MaKami College Inc
- Former names: MaKami College of Massage and Holistic Arts
- Type: Independent Academic Institution
- Established: 2001
- Founder: Marija Pavkovic Tovissi
- Officer in charge: Marija Pavkovic Tovissi
- Students: 2000+^{[citation needed]}
- Location: Edmonton and Calgary, Alberta, Canada 53°32′23″N 113°25′24″W﻿ / ﻿53.5397°N 113.4232°W (Edmonton location)
- Mascot: MaKami Max
- Website: makamicollege.com

= MaKami College =

Post-secondary college in Alberta, Canada

MaKami College is a publicly-funded career college in Edmonton and Calgary, Alberta, Canada. It was incorporated in Edmonton in 2001 as a for-profit private career college, and was designated an independent academic institution in Alberta in 2023. The college became a not-for-profit educational institution in 2024.

== History ==

MaKami College was founded as a vocational school in Edmonton in 2001 by Marija Pavkovic Tovissi, specializing in massage therapy. The school originally struggled to find an insurer and created its own insurance company to solve this problem. It has expanded to include early childhood education, personal trainer, medical office assistant, health care aide, master instructor, business administration, security, and applied politics.

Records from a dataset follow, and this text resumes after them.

def execSeRcvRestart (s : State) : Host.Outcome State Fault Refusal :=
  if s.rc.recovery ∧ (s.se.rcvState = 3 ∨ s.se.rcvState = 4) then .next (s.assertReset 4 0 false none) else .next s

/-- Write of LOAD with the length in SE_RCV_LEN (R427). -/
def execSeRcvLoad (s : State) : Host.Outcome State Fault Refusal :=
  let x := s.se
  if !s.rc.recovery ∨ x.rcvState = 1 ∨ x.rcvState = 2 then .next s
  else if x.rcvLen < 4097 ∨ imageMax < x.rcvLen then .next (s.setSe (fun x => { x with rcvState := 4, rcvReason := 1 }))
  else .next (s.setSe (fun x => { x with rcvState := 1, rcvReason := 0 }))

/-- REASON of Table 18-17 for a check of R415. -/
def rcvReasonOf (check : Nat) : Nat := check + 1

/-- RECOVERY_WRITE_DONE: the end of VERIFYING, and then of WRITING with `good` telling the outcome (R422, R427). -/
def execRecoveryWriteDone (good : Bool) (s : State) : Host.Outcome State Fault Refusal :=
  let b := Mem.readN 0 s.hdma 0 s.se.rcvLen
  if !s.rc.recovery then .next s
  else if s.se.rcvState = 1 then
    match s.se.imageFault b with
    | some f => .next (s.setSe (fun x => { x with rcvState := 4, rcvReason := rcvReasonOf f.1 }))
    | none => .next (s.imageErase.setSe (fun x => { x with rcvState := 2 }))
  else if s.se.rcvState = 2 then
    if good then .next (((s.imageWrite b).setSe (fun x => { x with rcvState := 3 })).setRc (fun r => { r with failed := [] }))
    else .next ((s.imageCut b).setSe (fun x => { x with rcvState := 4, rcvReason := 7 }))
  else .next s

/-- Hosts' addresses are held by the current rack key; RESET_REQUEST names this module (R265). -/
def State.resetRequested (s : State) (m : GnMsg) : Bool :=
  m.sender == 0x300 && u m.body 0 1 == 2 && u m.body 2 1 == s.gnSelf - 0x200 &&
    s.gn.rackKey.cur.any (fun k => k.hostAddr == m.src)

/-- ALERT: a RESET_REQUEST that passes acts at receipt; the others join the receive queue (R265, R267). -/
def execAlert (m : GnMsg) (s : State) : Host.Outcome State Fault Refusal :=
  let r := s.gnCheck 8 m
  if !r.2 then .next r.1
  else if u m.body 0 1 ≠ 2 then .next (r.1.gnQueue 8 m)
  else if r.1.resetRequested m then
    let scope := u m.body 1 1
    .next ((r.1.record 0x0203 1 kNone 0 (leBytes 1 scope)).assertReset 5 scope false none)
  else .next r.1

/-! ### Block resets (R397, Table 17-4) -/

/-- Domains of a block code. -/
def blockDomains (b : Nat) : List Nat :=
  if b = 1 then [11] else if b = 2 then [5] else if b = 3 then [6] else if b = 4 then [14, 15, 16, 17]
  else if b = 5 then [8] else if b = 6 then [9] else []

/-- A domain's clock is good (R392): domains 12, 14 and 15 only while their link is up. -/
def State.clockGood (s : State) (d : Nat) : Bool :=
  d == 0 && !s.rc.badClk.contains 0 ||
    d != 0 && s.rc.on 1 && !s.rc.badClk.contains d && !s.rc.held.contains d && s.part.domains.contains d &&
      (if d = 12 then s.hq.speed != 0 else if d = 14 ∨ d = 15 then s.gn.linkUp else true)

/-- The block is idle (Table 17-4). -/
def State.blockIdle (s : State) (b : Nat) : Bool :=
  let none_ (l : List Nat) : Bool := s.hq.inflight.all (fun f => !l.contains f.op)
  none_ (blockOps b) &&
    (if b = 1 then s.cr.state == .idle || s.cr.state == .frozen
     else if b = 6 then !s.ev.flushing
     else true)

/-- What a block loses; the governor's cores lose their role and are restored from their checkpoint at release
(assumption 114). -/
def State.loseBlock (s : State) (b : Nat) : State :=
  if b = 1 then ({ s with cr := {} }).dropShadows 0x01D00000 0x01E00000
  else if b = 2 then
    { s with pf := { cfg := s.pf.cfg, learn := s.pf.learn, state := if s.pf.learn then .search else .idle,
                         locks := s.pf.locks, losses := s.pf.losses } }.noForecast.dropShadows 0x00D00000 0x00E00000
  else if b = 3 then
    let s := (s.dropLead.dropShadows 0x00C00000 0x00D00000).dropShadows 0x01800000 0x01A00000
    let g := s.gv
    { s with pl := s.pl.reseed, gv := { ok := g.ok, defs := g.defs, sense := g.sense, reqId := g.reqId } }
  else if b = 4 then (({ s with gn := s.gn.relink }).losePtp false).linkDown
  else if b = 5 then s.setSe (fun x => { x with staged := none, imageBad := false, svnRaised := false })
  else s

def execBlockReset (h : CmdHdr) (block : Nat) (s : State) : Host.Outcome State Fault Refusal :=
  .next (s.start h
    { op := 0x0B01, early := true,
      chk6 := param (decide (1 ≤ block) && decide (block ≤ 6)) 0x09
        <|> need (!s.rc.blockActive && s.rc.run) stBusy 0
        <|> need ((blockDomains block).all s.clockGood) stClockNotGood 0
        <|> need (s.blockIdle block) stBlockNotIdle 0 }
    (fun s =>
      let seq := s.ev.nextSeq
      let s := (s.resetRecord 4 4 block).await h 0x0B01 (.blockReset block)
      let s := (s.loseBlock block).noteReset 4 4 block seq
      s.setRc (fun r => { r with
        off := r.off ++ blockDomains block, blockActive := true, blockCode := block, blockTries := 0, blockStopped := false })))

/-- The governor's state from the newest checkpoint (R402): every item of Table 11-4 but the lead role, which passes by
election; grid target, trim and fills are re-seeded and the budget's validity restarts (Table 17-11). -/
def State.restoreCheckpoint (s : State) : State := match s.checkpoint with
  | none => s
  | some c =>
    let g := s.gv.fromCopy c.gv
    let g := { g with role := 0, leadShelf := none, lowMs := 0, snuffOut := false
                      validEnd := if g.hostAbsent then g.validEnd else s.clk.ptp + g.validMs * 1000000 }
    { s with pl := { s.pl.fromCopy c.pl with strs := s.pl.strs, fills := [], trim := 0, resume := true }, gv := g }

/-- A block comes out of reset and its command ends (R397). -/
def State.blockReleased (s : State) : State :=
  let b := s.rc.blockCode
  let s := s.setRc (fun r => { r with off := r.off.filter (fun d => !(blockDomains b).contains d), blockActive := false })
  let s := if b = 3 then s.restoreCheckpoint else s
  s.completeWhere (· == Wait.blockReset b) stOk 0

/-! ### Release (R398, Table 17-5) -/

/-- The note of a clock fault (R393, R398). -/
def State.clockFault (s : State) (d : Nat) (inRelease : Bool) : State :=
  (s.hwRecord 0x0202 3 true (leBytes 1 d)).setRc (fun r => { r with
    faults := satInc 16 r.faults, inRelease := r.inRelease || inRelease
    firstDomain := if r.firstDomain.isNone then some d else r.firstDomain })

/-- RELEASE_STEP of a scope's sequence, or of a BLOCK reset. `fault` names a domain whose clock dropped in the gap. -/
def execReleaseStep (block : Bool) (fault : Option Nat) (s : State) : Host.Outcome State Fault Refusal :=
  if block then
    if !s.rc.blockActive || s.rc.blockStopped then .next s
    else match fault with
      | none => .next s.blockReleased
      | some d =>
        .next ((s.clockFault d true).setRc (fun r => { r with blockTries := r.blockTries + 1, blockStopped := true }))
  else match s.rc.release with
    | none => .next s
    | some x =>
      if x.asserted || x.stopped then .next s
      else match fault with
        | some d =>
          .next ((s.clockFault d true).setRc (fun r => { r with
            release := some { x with tries := x.tries + 1, stopped := true } }))
        | none =>
          .next (s.setRc (fun r => { r with
            off := r.off.filter (fun d => !(s.part.stepDomains x.step).contains d)
            release := (x.scope.after x.powerOn x.step).map (fun k => { x with step := k }) }))

/-- RELEASE_RETRY: 100 ms after a fault the sequence runs again from its first step, twice at most. -/
def execReleaseRetry (block : Bool) (s : State) : Host.Outcome State Fault Refusal :=
  if block then
    .next (if s.rc.blockActive && s.rc.blockStopped && decide (s.rc.blockTries < 3) then
        s.setRc (fun r => { r with blockStopped := false })
      else s)
  else match s.rc.release with
    | some x =>
      .next (if x.stopped && decide (x.tries < 3) then
          s.setRc (fun r => { r with release := some { x.scope.fresh x.powerOn x.asserted with tries := x.tries } })
        else s)
    | none => .next s

/-- HELD (R393, R398). -/
def ResetCtl.heldFlag (r : ResetCtl) : Bool :=
  !r.held.isEmpty || r.release.any (fun x => x.stopped && decide (3 ≤ x.tries)) ||
    (r.blockActive && r.blockStopped && decide (3 ≤ r.blockTries))

/-! ### Clock faults while running (R393, Table 17-2) -/

/-- The action of Table 17-2 for a domain. -/
def State.clockAction (s : State) (d : Nat) : State :=
  if d = 5 then s.noForecast
  else if d = 11 then (if s.cr.state = .armed ∨ s.cr.state = .triggered then s.crFreeze else s)
  else if d = 12 ∨ d = 13 then s.setHq (fun q => { q with speed := 0, width := 0, flit := false })
  else if 14 ≤ d ∧ d ≤ 16 then s.linkDown.loseLock
  else if d = 17 then s.loseLock
  else if d = 18 then (s.setTeth (fun t => { t with trained := false })).partnerLost
  else if (22 ≤ d ∧ d ≤ 29) ∨ (32 ≤ d ∧ d ≤ 39) then s.raiseCause 2 kNone 0
  else if (19 ≤ d ∧ d ≤ 21) ∨ d = 30 ∨ d = 31 then
    (s.trainedPorts.filter (fun p => clusterOf p == d)).foldl State.loseTrained s
  else s

/-- RC_CLOCK_FAULT: a released domain becomes not good. With the clock monitor itself lost, a fault goes unseen; a PHY
whose link is down is not at fault (R392). -/
def execRcClockFault (domain : Nat) (s : State) : Host.Outcome State Fault Refusal :=
  let idlePhy := (domain == 12 && s.hq.speed == 0) || ((domain == 14 || domain == 15) && !s.gn.linkUp)
  if !s.part.domains.contains domain || !s.rc.on domain || !s.rc.on 1 || idlePhy then .next s
  else
    let s := (s.clockFault domain false).setRc (fun r => { r with held := r.held ++ [domain], badClk := r.badClk ++ [domain] })
    .next (s.clockAction domain)

/-! ### Supplies (R405, R406, R439, R442) -/

def execPfWarn (asserted : Bool) (s : State) : Host.Outcome State Fault Refusal :=
  let rise := asserted && !s.pins.pfWarn
  let s := s.setPins (fun p => { p with pfWarn := asserted })
  if !rise then .next s
  else
    let s := (s.record 0x0204 1 kNone 0 []).setEv (fun e => { e with flushDue := true })
    .next (s.setCr (fun r => { r with seen := r.seen ||| 2 ^ 3 }))

/-- Power loss with VIN_AUX kept: every domain but the retained one is held, the ledger takes scope 3 (R360, R406). -/
def State.powerLoss (s : State) : State :=
  if s.rc.power = .aux ∨ s.rc.power = .off then s
  else
    let seq := s.ev.nextSeq
    let s := ((s.resetRecord 7 3 0).rescope 3).enterLedger 3 7 seq none
    let s := (s.loseCold).noteReset 7 3 0 seq
    s.setRc (fun r => { r with power := .aux, release := none, off := s.part.domains.filter (fun d => d != 0 && d != 2) })

def execVinMainLoss (s : State) : Host.Outcome State Fault Refusal := .next s.powerLoss

/-- Return of VIN_MAIN with the retained domain valid: the COLD reset of source 7 is released (R394, R439). -/
def State.powerReturn (s : State) : State :=
  if (s.rc.power = .aux ∨ s.rc.power = .off) ∧ s.rc.valid then
    let s := s.setEv (fun e => { e with pwrCycles := min (e.pwrCycles + 1) (2 ^ 24 - 1) })
    let s := s.setRc (fun r => { r with startAt := s.clk.now })
    s.holdScope .cold false s.pins.resetLow
  else s

def execVinMainReturn (s : State) : Host.Outcome State Fault Refusal := .next (if s.pins.railOpen then s else s.powerReturn)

In 2013, MaKami College opened a second campus in Calgary. In 2019, MaKami College's Edmonton campus moved into the Bonnie Doon Shopping Centre, in a location formerly occupied by the department store Sears. In 2021, a second Calgary location opened in the Marlborough Mall, also in a former Sears space.

In March 2023, the school was granted Independent Academic Institution status by the government of Alberta. The Parkland Institute criticized this decision, citing program duplication, the inflated costs of MaKami's programs relative to similar programs, and that the decision could permit private for-profit postsecondary schools to receive public funding in the future.

== Programming ==

MaKami College has two campuses, located in Edmonton and Calgary.

The Edmonton campus offers programs in Massage Therapy, Early Childhood Education, Personal Training, Medical Office Assistant, Health Care Aide (HCA), Business Administration, Master Instructor, Security, Applied Politics and Continuing Education.

The Calgary campus has programs in Massage Therapy, Early Childhood Education, Personal Training, Medical Office Assistant, Health Care Aide (HCA), Business Administration, Master Instructor, Security, Applied Politics and Continuing Education.